Exercise brief: Output range, inclusive: from the line containing "(wr64 s a v).latch = s.latch := rfl" to the line containing "(wr64 s a v).emis = s.emis := rfl". Restate those lines from the data below word for word and only those.

Stored data entries
******************************

-- ==== Sys2Proof/Laws/State.lean ====
section
/-!
SUPPORT. The named updates of one field of the state: every other field is as before.
-/
namespace Sys2Proof.Machine

set_option Elab.async false

section wr
variable (s : State) (a : Nat) (v : Word)

@[simp] theorem wr_marks : (wr s a v).marks = s.marks := rfl
@[simp] theorem wr_pending : (wr s a v).pending = s.pending := rfl
@[simp] theorem wr_free : (wr s a v).free = s.free := rfl
@[simp] theorem wr_clk : (wr s a v).clk = s.clk := rfl
@[simp] theorem wr_latch : (wr s a v).latch = s.latch := rfl
@[simp] theorem wr_vfEn : (wr s a v).vfEn = s.vfEn := rfl
@[simp] theorem wr_clw : (wr s a v).clw = s.clw := rfl
@[simp] theorem wr_vecs : (wr s a v).vecs = s.vecs := rfl
@[simp] theorem wr_msgs : (wr s a v).msgs = s.msgs := rfl
@[simp] theorem wr_rdata : (wr s a v).rdata = s.rdata := rfl
@[simp] theorem wr_parts : (wr s a v).parts = s.parts := rfl
@[simp] theorem wr_pacc : (wr s a v).pacc = s.pacc := rfl
@[simp] theorem wr_lanes : (wr s a v).lanes = s.lanes := rfl
@[simp] theorem wr_strms : (wr s a v).strms = s.strms := rfl
@[simp] theorem wr_clus : (wr s a v).clus = s.clus := rfl
@[simp] theorem wr_slots : (wr s a v).slots = s.slots := rfl
@[simp] theorem wr_htab : (wr s a v).htab = s.htab := rfl
@[simp] theorem wr_bundles : (wr s a v).bundles = s.bundles := rfl
@[simp] theorem wr_ccmem : (wr s a v).ccmem = s.ccmem := rfl
@[simp] theorem wr_hbm : (wr s a v).hbm = s.hbm := rfl
@[simp] theorem wr_hbmBad : (wr s a v).hbmBad = s.hbmBad := rfl
@[simp] theorem wr_hbmCe : (wr s a v).hbmCe = s.hbmCe := rfl
@[simp] theorem wr_meeBad : (wr s a v).meeBad = s.meeBad := rfl
@[simp] theorem wr_hostMem : (wr s a v).hostMem = s.hostMem := rfl
@[simp] theorem wr_emis : (wr s a v).emis = s.emis := rfl
@[simp] theorem wr_emLost : (wr s a v).emLost = s.emLost := rfl
@[simp] theorem wr_ings : (wr s a v).ings = s.ings := rfl
@[simp] theorem wr_ports : (wr s a v).ports = s.ports := rfl
@[simp] theorem wr_keys : (wr s a v).keys = s.keys := rfl
@[simp] theorem wr_bg : (wr s a v).bg = s.bg := rfl
@[simp] theorem wr_noc : (wr s a v).noc = s.noc := rfl
@[simp] theorem wr_cores : (wr s a v).cores = s.cores := rfl
@[simp] theorem wr_lports : (wr s a v).lports = s.lports := rfl
@[simp] theorem wr_bly : (wr s a v).bly = s.bly := rfl
@[simp] theorem wr_sess : (wr s a v).sess = s.sess := rfl
@[simp] theorem wr_spdm : (wr s a v).spdm = s.spdm := rfl
@[simp] theorem wr_ide : (wr s a v).ide = s.ide := rfl
@[simp] theorem wr_stdy : (wr s a v).stdy = s.stdy := rfl
@[simp] theorem wr_aer : (wr s a v).aer = s.aer := rfl
@[simp] theorem wr_sirvi : (wr s a v).sirvi = s.sirvi := rfl

end wr

section wrN
variable (s : State) (a v : Nat)

@[simp] theorem wrN_marks : (wrN s a v).marks = s.marks := rfl
@[simp] theorem wrN_pending : (wrN s a v).pending = s.pending := rfl
@[simp] theorem wrN_free : (wrN s a v).free = s.free := rfl
@[simp] theorem wrN_clk : (wrN s a v).clk = s.clk := rfl
@[simp] theorem wrN_latch : (wrN s a v).latch = s.latch := rfl
@[simp] theorem wrN_vfEn : (wrN s a v).vfEn = s.vfEn := rfl
@[simp] theorem wrN_clw : (wrN s a v).clw = s.clw := rfl
@[simp] theorem wrN_vecs : (wrN s a v).vecs = s.vecs := rfl
@[simp] theorem wrN_msgs : (wrN s a v).msgs = s.msgs := rfl
@[simp] theorem wrN_rdata : (wrN s a v).rdata = s.rdata := rfl
@[simp] theorem wrN_parts : (wrN s a v).parts = s.parts := rfl
@[simp] theorem wrN_pacc : (wrN s a v).pacc = s.pacc := rfl
@[simp] theorem wrN_lanes : (wrN s a v).lanes = s.lanes := rfl
@[simp] theorem wrN_strms : (wrN s a v).strms = s.strms := rfl
@[simp] theorem wrN_clus : (wrN s a v).clus = s.clus := rfl
@[simp] theorem wrN_slots : (wrN s a v).slots = s.slots := rfl
@[simp] theorem wrN_htab : (wrN s a v).htab = s.htab := rfl
@[simp] theorem wrN_bundles : (wrN s a v).bundles = s.bundles := rfl
@[simp] theorem wrN_ccmem : (wrN s a v).ccmem = s.ccmem := rfl
@[simp] theorem wrN_hbm : (wrN s a v).hbm = s.hbm := rfl
@[simp] theorem wrN_hbmBad : (wrN s a v).hbmBad = s.hbmBad := rfl
@[simp] theorem wrN_hbmCe : (wrN s a v).hbmCe = s.hbmCe := rfl
@[simp] theorem wrN_meeBad : (wrN s a v).meeBad = s.meeBad := rfl
@[simp] theorem wrN_hostMem : (wrN s a v).hostMem = s.hostMem := rfl
@[simp] theorem wrN_emis : (wrN s a v).emis = s.emis := rfl
@[simp] theorem wrN_emLost : (wrN s a v).emLost = s.emLost := rfl
@[simp] theorem wrN_ings : (wrN s a v).ings = s.ings := rfl
@[simp] theorem wrN_ports : (wrN s a v).ports = s.ports := rfl
@[simp] theorem wrN_keys : (wrN s a v).keys = s.keys := rfl
@[simp] theorem wrN_bg : (wrN s a v).bg = s.bg := rfl
@[simp] theorem wrN_noc : (wrN s a v).noc = s.noc := rfl
@[simp] theorem wrN_cores : (wrN s a v).cores = s.cores := rfl
@[simp] theorem wrN_lports : (wrN s a v).lports = s.lports := rfl
@[simp] theorem wrN_bly : (wrN s a v).bly = s.bly := rfl
@[simp] theorem wrN_sess : (wrN s a v).sess = s.sess := rfl
@[simp] theorem wrN_spdm : (wrN s a v).spdm = s.spdm := rfl
@[simp] theorem wrN_ide : (wrN s a v).ide = s.ide := rfl
@[simp] theorem wrN_stdy : (wrN s a v).stdy = s.stdy := rfl
@[simp] theorem wrN_aer : (wrN s a v).aer = s.aer := rfl
@[simp] theorem wrN_sirvi : (wrN s a v).sirvi = s.sirvi := rfl

end wrN

section wf
variable (s : State) (a lo len v : Nat)

@[simp] theorem wf_marks : (wf s a lo len v).marks = s.marks := rfl
@[simp] theorem wf_pending : (wf s a lo len v).pending = s.pending := rfl
@[simp] theorem wf_free : (wf s a lo len v).free = s.free := rfl
@[simp] theorem wf_clk : (wf s a lo len v).clk = s.clk := rfl
@[simp] theorem wf_latch : (wf s a lo len v).latch = s.latch := rfl
@[simp] theorem wf_vfEn : (wf s a lo len v).vfEn = s.vfEn := rfl
@[simp] theorem wf_clw : (wf s a lo len v).clw = s.clw := rfl
@[simp] theorem wf_vecs : (wf s a lo len v).vecs = s.vecs := rfl
@[simp] theorem wf_msgs : (wf s a lo len v).msgs = s.msgs := rfl
@[simp] theorem wf_rdata : (wf s a lo len v).rdata = s.rdata := rfl
@[simp] theorem wf_parts : (wf s a lo len v).parts = s.parts := rfl
@[simp] theorem wf_pacc : (wf s a lo len v).pacc = s.pacc := rfl
@[simp] theorem wf_lanes : (wf s a lo len v).lanes = s.lanes := rfl
@[simp] theorem wf_strms : (wf s a lo len v).strms = s.strms := rfl
@[simp] theorem wf_clus : (wf s a lo len v).clus = s.clus := rfl
@[simp] theorem wf_slots : (wf s a lo len v).slots = s.slots := rfl
@[simp] theorem wf_htab : (wf s a lo len v).htab = s.htab := rfl
@[simp] theorem wf_bundles : (wf s a lo len v).bundles = s.bundles := rfl
@[simp] theorem wf_ccmem : (wf s a lo len v).ccmem = s.ccmem := rfl
@[simp] theorem wf_hbm : (wf s a lo len v).hbm = s.hbm := rfl
@[simp] theorem wf_hbmBad : (wf s a lo len v).hbmBad = s.hbmBad := rfl
@[simp] theorem wf_hbmCe : (wf s a lo len v).hbmCe = s.hbmCe := rfl
@[simp] theorem wf_meeBad : (wf s a lo len v).meeBad = s.meeBad := rfl
@[simp] theorem wf_hostMem : (wf s a lo len v).hostMem = s.hostMem := rfl
@[simp] theorem wf_emis : (wf s a lo len v).emis = s.emis := rfl
@[simp] theorem wf_emLost : (wf s a lo len v).emLost = s.emLost := rfl
@[simp] theorem wf_ings : (wf s a lo len v).ings = s.ings := rfl
@[simp] theorem wf_ports : (wf s a lo len v).ports = s.ports := rfl
@[simp] theorem wf_keys : (wf s a lo len v).keys = s.keys := rfl
@[simp] theorem wf_bg : (wf s a lo len v).bg = s.bg := rfl
@[simp] theorem wf_noc : (wf s a lo len v).noc = s.noc := rfl
@[simp] theorem wf_cores : (wf s a lo len v).cores = s.cores := rfl
@[simp] theorem wf_lports : (wf s a lo len v).lports = s.lports := rfl
@[simp] theorem wf_bly : (wf s a lo len v).bly = s.bly := rfl
@[simp] theorem wf_sess : (wf s a lo len v).sess = s.sess := rfl
@[simp] theorem wf_spdm : (wf s a lo len v).spdm = s.spdm := rfl
@[simp] theorem wf_ide : (wf s a lo len v).ide = s.ide := rfl
@[simp] theorem wf_stdy : (wf s a lo len v).stdy = s.stdy := rfl
@[simp] theorem wf_aer : (wf s a lo len v).aer = s.aer := rfl
@[simp] theorem wf_sirvi : (wf s a lo len v).sirvi = s.sirvi := rfl

end wf

section wr64
variable (s : State) (a v : Nat)

@[simp] theorem wr64_marks : (wr64 s a v).marks = s.marks := rfl
@[simp] theorem wr64_pending : (wr64 s a v).pending = s.pending := rfl
@[simp] theorem wr64_free : (wr64 s a v).free = s.free := rfl
@[simp] theorem wr64_clk : (wr64 s a v).clk = s.clk := rfl
@[simp] theorem wr64_latch : (wr64 s a v).latch = s.latch := rfl
@[simp] theorem wr64_vfEn : (wr64 s a v).vfEn = s.vfEn := rfl
@[simp] theorem wr64_clw : (wr64 s a v).clw = s.clw := rfl
@[simp] theorem wr64_vecs : (wr64 s a v).vecs = s.vecs := rfl
@[simp] theorem wr64_msgs : (wr64 s a v).msgs = s.msgs := rfl
@[simp] theorem wr64_rdata : (wr64 s a v).rdata = s.rdata := rfl
@[simp] theorem wr64_parts : (wr64 s a v).parts = s.parts := rfl
@[simp] theorem wr64_pacc : (wr64 s a v).pacc = s.pacc := rfl
@[simp] theorem wr64_lanes : (wr64 s a v).lanes = s.lanes := rfl
@[simp] theorem wr64_strms : (wr64 s a v).strms = s.strms := rfl
@[simp] theorem wr64_clus : (wr64 s a v).clus = s.clus := rfl
@[simp] theorem wr64_slots : (wr64 s a v).slots = s.slots := rfl
@[simp] theorem wr64_htab : (wr64 s a v).htab = s.htab := rfl
@[simp] theorem wr64_bundles : (wr64 s a v).bundles = s.bundles := rfl
@[simp] theorem wr64_ccmem : (wr64 s a v).ccmem = s.ccmem := rfl
@[simp] theorem wr64_hbm : (wr64 s a v).hbm = s.hbm := rfl
@[simp] theorem wr64_hbmBad : (wr64 s a v).hbmBad = s.hbmBad := rfl
@[simp] theorem wr64_hbmCe : (wr64 s a v).hbmCe = s.hbmCe := rfl
@[simp] theorem wr64_meeBad : (wr64 s a v).meeBad = s.meeBad := rfl
@[simp] theorem wr64_hostMem : (wr64 s a v).hostMem = s.hostMem := rfl
@[simp] theorem wr64_emis : (wr64 s a v).emis = s.emis := rfl
@[simp] theorem wr64_emLost : (wr64 s a v).emLost = s.emLost := rfl
@[simp] theorem wr64_ings : (wr64 s a v).ings = s.ings := rfl
@[simp] theorem wr64_ports : (wr64 s a v).ports = s.ports := rfl
@[simp] theorem wr64_keys : (wr64 s a v).keys = s.keys := rfl
@[simp] theorem wr64_bg : (wr64 s a v).bg = s.bg := rfl
@[simp] theorem wr64_noc : (wr64 s a v).noc = s.noc := rfl
@[simp] theorem wr64_cores : (wr64 s a v).cores = s.cores := rfl
@[simp] theorem wr64_lports : (wr64 s a v).lports = s.lports := rfl
@[simp] theorem wr64_bly : (wr64 s a v).bly = s.bly := rfl
@[simp] theorem wr64_sess : (wr64 s a v).sess = s.sess := rfl
@[simp] theorem wr64_spdm : (wr64 s a v).spdm = s.spdm := rfl
@[simp] theorem wr64_ide : (wr64 s a v).ide = s.ide := rfl
@[simp] theorem wr64_stdy : (wr64 s a v).stdy = s.stdy := rfl
@[simp] theorem wr64_aer : (wr64 s a v).aer = s.aer := rfl
@[simp] theorem wr64_sirvi : (wr64 s a v).sirvi = s.sirvi := rfl

end wr64

section setPart
variable (s : State) (n : Nat) (p : Part)

@[simp] theorem setPart_marks : (setPart s n p).marks = s.marks := rfl
@[simp] theorem setPart_pending : (setPart s n p).pending = s.pending := rfl
@[simp] theorem setPart_free : (setPart s n p).free = s.free := rfl
@[simp] theorem setPart_clk : (setPart s n p).clk = s.clk := rfl
@[simp] theorem setPart_regs : (setPart s n p).regs = s.regs := rfl
@[simp] theorem setPart_latch : (setPart s n p).latch = s.latch := rfl
@[simp] theorem setPart_vfEn : (setPart s n p).vfEn = s.vfEn := rfl
@[simp] theorem setPart_clw : (setPart s n p).clw = s.clw := rfl
@[simp] theorem setPart_vecs : (setPart s n p).vecs = s.vecs := rfl
@[simp] theorem setPart_msgs : (setPart s n p).msgs = s.msgs := rfl
@[simp] theorem setPart_rdata : (setPart s n p).rdata = s.rdata := rfl
@[simp] theorem setPart_pacc : (setPart s n p).pacc = s.pacc := rfl
@[simp] theorem setPart_lanes : (setPart s n p).lanes = s.lanes := rfl
@[simp] theorem setPart_strms : (setPart s n p).strms = s.strms := rfl
@[simp] theorem setPart_clus : (setPart s n p).clus = s.clus := rfl
@[simp] theorem setPart_slots : (setPart s n p).slots = s.slots := rfl
@[simp] theorem setPart_htab : (setPart s n p).htab = s.htab := rfl
@[simp] theorem setPart_bundles : (setPart s n p).bundles = s.bundles := rfl
@[simp] theorem setPart_ccmem : (setPart s n p).ccmem = s.ccmem := rfl
@[simp] theorem setPart_hbm : (setPart s n p).hbm = s.hbm := rfl
@[simp] theorem setPart_hbmBad : (setPart s n p).hbmBad = s.hbmBad := rfl
@[simp] theorem setPart_hbmCe : (setPart s n p).hbmCe = s.hbmCe := rfl
@[simp] theorem setPart_meeBad : (setPart s n p).meeBad = s.meeBad := rfl
@[simp] theorem setPart_hostMem : (setPart s n p).hostMem = s.hostMem := rfl
@[simp] theorem setPart_emis : (setPart s n p).emis = s.emis := rfl
@[simp] theorem setPart_emLost : (setPart s n p).emLost = s.emLost := rfl
@[simp] theorem setPart_ings : (setPart s n p).ings = s.ings := rfl
@[simp] theorem setPart_ports : (setPart s n p).ports = s.ports := rfl
@[simp] theorem setPart_keys : (setPart s n p).keys = s.keys := rfl
@[simp] theorem setPart_bg : (setPart s n p).bg = s.bg := rfl
@[simp] theorem setPart_noc : (setPart s n p).noc = s.noc := rfl
@[simp] theorem setPart_cores : (setPart s n p).cores = s.cores := rfl
@[simp] theorem setPart_lports : (setPart s n p).lports = s.lports := rfl
@[simp] theorem setPart_bly : (setPart s n p).bly = s.bly := rfl
@[simp] theorem setPart_sess : (setPart s n p).sess = s.sess := rfl
@[simp] theorem setPart_spdm : (setPart s n p).spdm = s.spdm := rfl
@[simp] theorem setPart_ide : (setPart s n p).ide = s.ide := rfl
@[simp] theorem setPart_stdy : (setPart s n p).stdy = s.stdy := rfl
@[simp] theorem setPart_aer : (setPart s n p).aer = s.aer := rfl
@[simp] theorem setPart_sirvi : (setPart s n p).sirvi = s.sirvi := rfl

end setPart

section modPart
variable (s : State) (n : Nat) (f : Part → Part)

******************************

Answer box:
@[simp] theorem wr64_latch : (wr64 s a v).latch = s.latch := rfl
@[simp] theorem wr64_vfEn : (wr64 s a v).vfEn = s.vfEn := rfl
@[simp] theorem wr64_clw : (wr64 s a v).clw = s.clw := rfl
@[simp] theorem wr64_vecs : (wr64 s a v).vecs = s.vecs := rfl
@[simp] theorem wr64_msgs : (wr64 s a v).msgs = s.msgs := rfl
@[simp] theorem wr64_rdata : (wr64 s a v).rdata = s.rdata := rfl
@[simp] theorem wr64_parts : (wr64 s a v).parts = s.parts := rfl
@[simp] theorem wr64_pacc : (wr64 s a v).pacc = s.pacc := rfl
@[simp] theorem wr64_lanes : (wr64 s a v).lanes = s.lanes := rfl
@[simp] theorem wr64_strms : (wr64 s a v).strms = s.strms := rfl
@[simp] theorem wr64_clus : (wr64 s a v).clus = s.clus := rfl
@[simp] theorem wr64_slots : (wr64 s a v).slots = s.slots := rfl
@[simp] theorem wr64_htab : (wr64 s a v).htab = s.htab := rfl
@[simp] theorem wr64_bundles : (wr64 s a v).bundles = s.bundles := rfl
@[simp] theorem wr64_ccmem : (wr64 s a v).ccmem = s.ccmem := rfl
@[simp] theorem wr64_hbm : (wr64 s a v).hbm = s.hbm := rfl
@[simp] theorem wr64_hbmBad : (wr64 s a v).hbmBad = s.hbmBad := rfl
@[simp] theorem wr64_hbmCe : (wr64 s a v).hbmCe = s.hbmCe := rfl
@[simp] theorem wr64_meeBad : (wr64 s a v).meeBad = s.meeBad := rfl
@[simp] theorem wr64_hostMem : (wr64 s a v).hostMem = s.hostMem := rfl
@[simp] theorem wr64_emis : (wr64 s a v).emis = s.emis := rfl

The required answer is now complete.